-- ==== Sys2Proof/Laws/Keeps.lean ====
section
/-! SUPPORT. What the shared operations keep of a state (`Keeps`), and how it goes through tables, folds and updates. -/

namespace Sys2Proof.Machine

@[simp] theorem Keeps.refl (s : State) : Keeps s s :=
  ⟨rfl, rfl, List.prefix_refl _, le_refl _, rfl, id, id⟩

theorem Keeps.trans {a b c : State} (h : Keeps a b) (k : Keeps b c) : Keeps a c :=
  ⟨k.now.trans h.now, k.pending.trans h.pending, h.out.trans k.out, h.fresh.trans k.fresh, k.fuses.trans h.fuses,
    k.mem ∘ h.mem, k.rings ∘ h.rings⟩

/-- An update of fields that `Keeps` does not speak of. -/
theorem other_keeps {a s : State}
    {u0 : Sparse Stairwell} {u1 : Sparse Landing} {u2 u12 u13 u14 : Sparse Bool} {u3 : Sparse Claim} {u4 u17
    u22 : Nat} {u5 : Sparse Vol} {u6 : Sparse VolJob} {u7 u8 : Sparse Dword} {u9 : Sparse Nat} {u10 : Sparse
    RefCount} {u11 : Sparse SlotUse} {u15 : Sparse Plan} {u16 : Sparse Step} {u18 : Sparse (Nat × List Nat)}
    {u19 : Sparse Clasp} {u20 : List Retry} {u21 : Sparse Binding} {u23 : List KeptLeaf}
    (h : Keeps a s) :
    Keeps a { s with
        stairs := u0, landings := u1, poison := u2, claims := u3, nextClaim := u4, vols := u5, jobs := u6,
        leaves := u7, shadows := u8, pairs := u9, refs := u10, slots := u11, parkUsed := u12, farUsed :=
        u13, spineUsed := u14, plans := u15, steps := u16, nextStep := u17, unpins := u18, kept := u23, clasps := u19,
        retries := u20, binds := u21, nextBind := u22 } :=
  h.trans ⟨rfl, rfl, List.prefix_refl _, le_refl _, rfl, id, id⟩

/-- An update that filters the memory and its marks. -/
theorem memFilter_keeps {a s : State} {p : Host.Cell → Bool} {q : Sparse Bool} (h : Keeps a s) :
    Keeps a { s with mem := s.mem.filter p, poison := q } :=
  h.trans ⟨rfl, rfl, List.prefix_refl _, le_refl _, rfl, fun h => memWf_filter _ p h, id⟩

/-- Free values drawn. -/
theorem fresh_keeps {a s : State} {n : Nat} (h : Keeps a s) : Keeps a { s with fresh := s.fresh + n } :=
  h.trans ⟨rfl, rfl, List.prefix_refl _, Nat.le_add_right _ _, rfl, id, id⟩

/-- A change of a hall that keeps its rings within their bound. -/
def KeepsRings (f : Hall → Hall) : Prop := ∀ x, x.ringsOk → (f x).ringsOk

/-- A change of the porter that leaves the fuses. -/
def KeepsFuses (f : Porter → Porter) : Prop := ∀ p, (f p).fuses = p.fuses

theorem setHall_keeps {a s : State} {n : Nat} {x : Hall} (h : Keeps a s) (hx : (s.hall n).ringsOk → x.ringsOk) :
    Keeps a (s.setHall n x) := by
  refine h.trans ⟨rfl, rfl, List.prefix_refl _, le_refl _, rfl, id, fun h k => ?_⟩
  rw [State.hall_setHall]
  split
  · exact hx (h n)
  · exact h k

theorem modHall_keeps {a s : State} {n : Nat} {f : Hall → Hall} (h : Keeps a s) (hf : KeepsRings f) :
    Keeps a (s.modHall n f) := setHall_keeps h (hf _)

/-- The same change made to every hall. -/
theorem hallsMap_keeps {a s : State} {f : Nat × Hall → Nat × Hall} (h : Keeps a s) (h1 : ∀ q, (f q).1 = q.1)
    (h2 : ∀ q : Nat × Hall, q.2.ringsOk → (f q).2.ringsOk) : Keeps a { s with halls := s.halls.map f } := by
  refine h.trans ⟨rfl, rfl, List.prefix_refl _, le_refl _, rfl, id, fun h k => ?_⟩
  have e : ∀ (t : Sparse Hall), (sget t {} k).ringsOk → (sget (t.map f) {} k).ringsOk := by
    intro t
    induction t with
    | nil => exact id
    | cons q t ih =>
      intro hq
      obtain ⟨i, x⟩ := q
      have hi := h1 (i, x)
      have hx := h2 (i, x)
      by_cases hk : i = k
      · subst hk
        simp only [sget, List.map_cons, sfind, hi, if_true, Option.getD_some] at hq ⊢
        exact hx hq
      · simp only [sget, List.map_cons, sfind, hi, if_neg hk] at hq ⊢
        exact ih hq
  exact e _ (h k)

theorem modRegs_keeps {a s : State} {n : Nat} {f : HallRegs → HallRegs} (h : Keeps a s) : Keeps a (s.modRegs n f) :=
  modHall_keeps h fun _ hx => hx

theorem setStair_keeps {a s : State} {n w : Nat} {x : Stairwell} (h : Keeps a s) : Keeps a (s.setStair n w x) :=
  other_keeps h
theorem modStair_keeps {a s : State} {n w : Nat} {f : Stairwell → Stairwell} (h : Keeps a s) :
    Keeps a (s.modStair n w f) := other_keeps h
theorem setLanding_keeps {a s : State} {n w l : Nat} {x : Landing} (h : Keeps a s) : Keeps a (s.setLanding n w l x) :=
  other_keeps h
theorem modLanding_keeps {a s : State} {n w l : Nat} {f : Landing → Landing} (h : Keeps a s) :
    Keeps a (s.modLanding n w l f) := other_keeps h
theorem setVol_keeps {a s : State} {v : Nat} {x : Vol} (h : Keeps a s) : Keeps a (s.setVol v x) :=
  other_keeps h
theorem modVol_keeps {a s : State} {v : Nat} {f : Vol → Vol} (h : Keeps a s) : Keeps a (s.modVol v f) :=
  other_keeps h
theorem setJob_keeps {a s : State} {v : Nat} {x : VolJob} (h : Keeps a s) : Keeps a (s.setJob v x) :=
  other_keeps h
theorem modJob_keeps {a s : State} {v : Nat} {f : VolJob → VolJob} (h : Keeps a s) : Keeps a (s.modJob v f) :=
  other_keeps h
theorem setClasp_keeps {a s : State} {k : Nat} {x : Clasp} (h : Keeps a s) : Keeps a (s.setClasp k x) :=
  other_keeps h
theorem setClaim_keeps {a s : State} {k : Nat} {x : Claim} (h : Keeps a s) : Keeps a (s.setClaim k x) :=
  other_keeps h
theorem setPoison_keeps {a s : State} {r : Region} {u : Nat} {p : Bool} (h : Keeps a s) : Keeps a (s.setPoison r u p) :=
  other_keeps h

theorem setStage_keeps {a s : State} {c : Nat} {g : ClaimStage} (h : Keeps a s) : Keeps a (s.setStage c g) := by
  unfold State.setStage
  split
  · exact setClaim_keeps h
  · exact h

theorem modPorter_keeps {a s : State} {f : Porter → Porter} (h : Keeps a s) (hf : KeepsFuses f) :
    Keeps a (s.modPorter f) := h.trans ⟨rfl, rfl, List.prefix_refl _, le_refl _, hf _, id, id⟩
theorem modHost_keeps {a s : State} {f : HostDie → HostDie} (h : Keeps a s) : Keeps a (s.modHost f) :=
  modPorter_keeps h fun _ => rfl

theorem emit_keeps {a s : State} {o : Output} (h : Keeps a s) : Keeps a (s.emit o) :=
  h.trans ⟨rfl, rfl, List.prefix_append _ _, le_refl _, rfl, id, id⟩

theorem write_keeps {a s : State} {r : Region} {n : Nat} {l : List Byte} {p : Bool} (h : Keeps a s) :
    Keeps a (s.write r n l p) :=
  h.trans ⟨rfl, rfl, List.prefix_refl _, le_refl _, rfl, fun h => memWf_writeAll r _ l _ n h, id⟩

theorem freeBytes_keeps {a s : State} {r : Region} {n m : Nat} (h : Keeps a s) : Keeps a (s.freeBytes r n m) :=
  h.trans ⟨rfl, rfl, List.prefix_refl _, Nat.le_add_right _ _, rfl, fun h => memWf_writeAll r _ _ _ n h, id⟩

theorem ite_keeps {a s t : State} {c : Prop} [Decidable c] (h : Keeps a s) (k : Keeps a t) :
    Keeps a (if c then s else t) := by
  split
  · exact h
  · exact k

/-! ### Folds -/

theorem foldl_keeps {α : Type} {a s : State} {f : State → α → State} {l : List α} (h : Keeps a s)
    (hf : ∀ s x, Keeps a s → Keeps a (f s x)) : Keeps a (l.foldl f s) := by
  induction l generalizing s with
  | nil => exact h
  | cons x l ih => exact ih (hf s x h)

theorem foldl_fst_keeps {α β : Type} {a : State} {q : State × β} {f : State × β → α → State × β} {l : List α}
    (h : Keeps a q.1) (hf : ∀ q x, Keeps a q.1 → Keeps a (f q x).1) : Keeps a (l.foldl f q).1 := by
  induction l generalizing q with
  | nil => exact h
  | cons x l ih => exact ih (hf q x h)

theorem foldr_keeps {α : Type} {a s : State} {f : α → State → State} {l : List α} (h : Keeps a s)
    (hf : ∀ s x, Keeps a s → Keeps a (f x s)) : Keeps a (l.foldr f s) := by
  induction l with
  | nil => exact h
  | cons x l ih => exact hf _ x ih

theorem foldlM_keeps {α : Type} {a s t : State} {f : State → α → Except Nat State} {l : List α}
    (e : l.foldlM f s = .ok t) (h : Keeps a s) (hf : ∀ s x t, f s x = .ok t → Keeps a s → Keeps a t) : Keeps a t := by
  induction l generalizing s with
  | nil => cases e; exact h
  | cons x l ih =>
    cases k : f s x with
    | error st =>
      rw [List.foldlM_cons, k] at e
      cases e
    | ok u =>
      rw [List.foldlM_cons, k] at e
      exact ih e (hf s x u k h)

theorem writeUnits_keeps {a s : State} {r : Region} {n : Nat} {l : List Byte} {p : Nat → Nat → Bool} (h : Keeps a s) :
    Keeps a (s.writeUnits r n l p) := foldl_keeps h fun _ _ h => write_keeps h

theorem copyBeats_keeps {a s : State} {r r' : Region} {x y n : Nat} (h : Keeps a s) :
    Keeps a (s.copyBeats r x r' y n) := writeUnits_keeps h

theorem writeBeats_keeps {a s : State} {r : Region} {n : Nat} {l : List (List Byte × Bool)} (h : Keeps a s) :
    Keeps a (s.writeBeats r n l) := writeUnits_keeps h

/-! ### Reports -/

theorem publishDue_keeps {a s : State} (h : Keeps a s) : Keeps a s.publishDue := modPorter_keeps h fun _ => rfl
theorem logEvent_keeps {a s : State} {c n u g : Nat} (h : Keeps a s) : Keeps a (s.logEvent c n u g) :=
  modPorter_keeps h fun _ => rfl
theorem raiseAlert_keeps {a s : State} {b : Nat} (h : Keeps a s) : Keeps a (s.raiseAlert b) :=
  modPorter_keeps h fun p => by dsimp only; split <;> rfl

theorem replaceCause_keeps {a s : State} {b : Nat} (h : Keeps a s) : Keeps a (s.replaceCause b) := by
  unfold State.replaceCause
  split
  · exact h
  · exact raiseAlert_keeps (logEvent_keeps (publishDue_keeps (modPorter_keeps h fun _ => rfl)))

theorem hallWrite_keeps {a s : State} {n : Nat} {k : State → State} (h : Keeps a s)
    (hk : ∀ s, Keeps a s → Keeps a (k s)) : Keeps a (s.hallWrite n k) := by
  unfold State.hallWrite
  split
  · exact emit_keeps h
  · split
    · exact h
    · exact hk s h

theorem endWaits_keeps {a s : State} {c : Nat} (h : Keeps a s) : Keeps a (s.endWaits c) := other_keeps h

theorem noteReset_keeps {a s : State} {n : Nat} (h : Keeps a s) : Keeps a (s.noteReset n) := modRegs_keeps h

theorem complete_keeps {a s : State} {c w st : Nat} {p : Rec32} (h : Keeps a s) : Keeps a (s.complete c w st p) := by
  unfold State.complete
  split
  · exact h
  · dsimp only
    split
    · apply emit_keeps
      apply endWaits_keeps
      apply other_keeps
      exact modHall_keeps (write_keeps h) fun _ hx => hx
    · apply endWaits_keeps
      apply other_keeps
      exact modHall_keeps (write_keeps h) fun _ hx => hx

theorem finish_keeps {a s : State} {c st : Nat} (h : Keeps a s) : Keeps a (s.finish c st) := by
  unfold State.finish
  split
  · exact h
  · exact complete_keeps h

end Sys2Proof.Machine
end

§ What to produce
Looking at the records above, return exactly the lines from the line with "Keeps a (s.modHost" to the line with "exact ih e (hf s x u k h)", both ends included.

§ Output of the exercise
theorem modHost_keeps {a s : State} {f : HostDie → HostDie} (h : Keeps a s) : Keeps a (s.modHost f) :=
  modPorter_keeps h fun _ => rfl

theorem emit_keeps {a s : State} {o : Output} (h : Keeps a s) : Keeps a (s.emit o) :=
  h.trans ⟨rfl, rfl, List.prefix_append _ _, le_refl _, rfl, id, id⟩

theorem write_keeps {a s : State} {r : Region} {n : Nat} {l : List Byte} {p : Bool} (h : Keeps a s) :
    Keeps a (s.write r n l p) :=
  h.trans ⟨rfl, rfl, List.prefix_refl _, le_refl _, rfl, fun h => memWf_writeAll r _ l _ n h, id⟩

theorem freeBytes_keeps {a s : State} {r : Region} {n m : Nat} (h : Keeps a s) : Keeps a (s.freeBytes r n m) :=
  h.trans ⟨rfl, rfl, List.prefix_refl _, Nat.le_add_right _ _, rfl, fun h => memWf_writeAll r _ _ _ n h, id⟩

theorem ite_keeps {a s t : State} {c : Prop} [Decidable c] (h : Keeps a s) (k : Keeps a t) :
    Keeps a (if c then s else t) := by
  split
  · exact h
  · exact k

/-! ### Folds -/

theorem foldl_keeps {α : Type} {a s : State} {f : State → α → State} {l : List α} (h : Keeps a s)
    (hf : ∀ s x, Keeps a s → Keeps a (f s x)) : Keeps a (l.foldl f s) := by
  induction l generalizing s with
  | nil => exact h
  | cons x l ih => exact ih (hf s x h)

theorem foldl_fst_keeps {α β : Type} {a : State} {q : State × β} {f : State × β → α → State × β} {l : List α}
    (h : Keeps a q.1) (hf : ∀ q x, Keeps a q.1 → Keeps a (f q x).1) : Keeps a (l.foldl f q).1 := by
  induction l generalizing q with
  | nil => exact h
  | cons x l ih => exact ih (hf q x h)

theorem foldr_keeps {α : Type} {a s : State} {f : α → State → State} {l : List α} (h : Keeps a s)
    (hf : ∀ s x, Keeps a s → Keeps a (f x s)) : Keeps a (l.foldr f s) := by
  induction l with
  | nil => exact h
  | cons x l ih => exact hf _ x ih

theorem foldlM_keeps {α : Type} {a s t : State} {f : State → α → Except Nat State} {l : List α}
    (e : l.foldlM f s = .ok t) (h : Keeps a s) (hf : ∀ s x t, f s x = .ok t → Keeps a s → Keeps a t) : Keeps a t := by
  induction l generalizing s with
  | nil => cases e; exact h
  | cons x l ih =>
    cases k : f s x with
    | error st =>
      rw [List.foldlM_cons, k] at e
      cases e
    | ok u =>
      rw [List.foldlM_cons, k] at e
      exact ih e (hf s x u k h)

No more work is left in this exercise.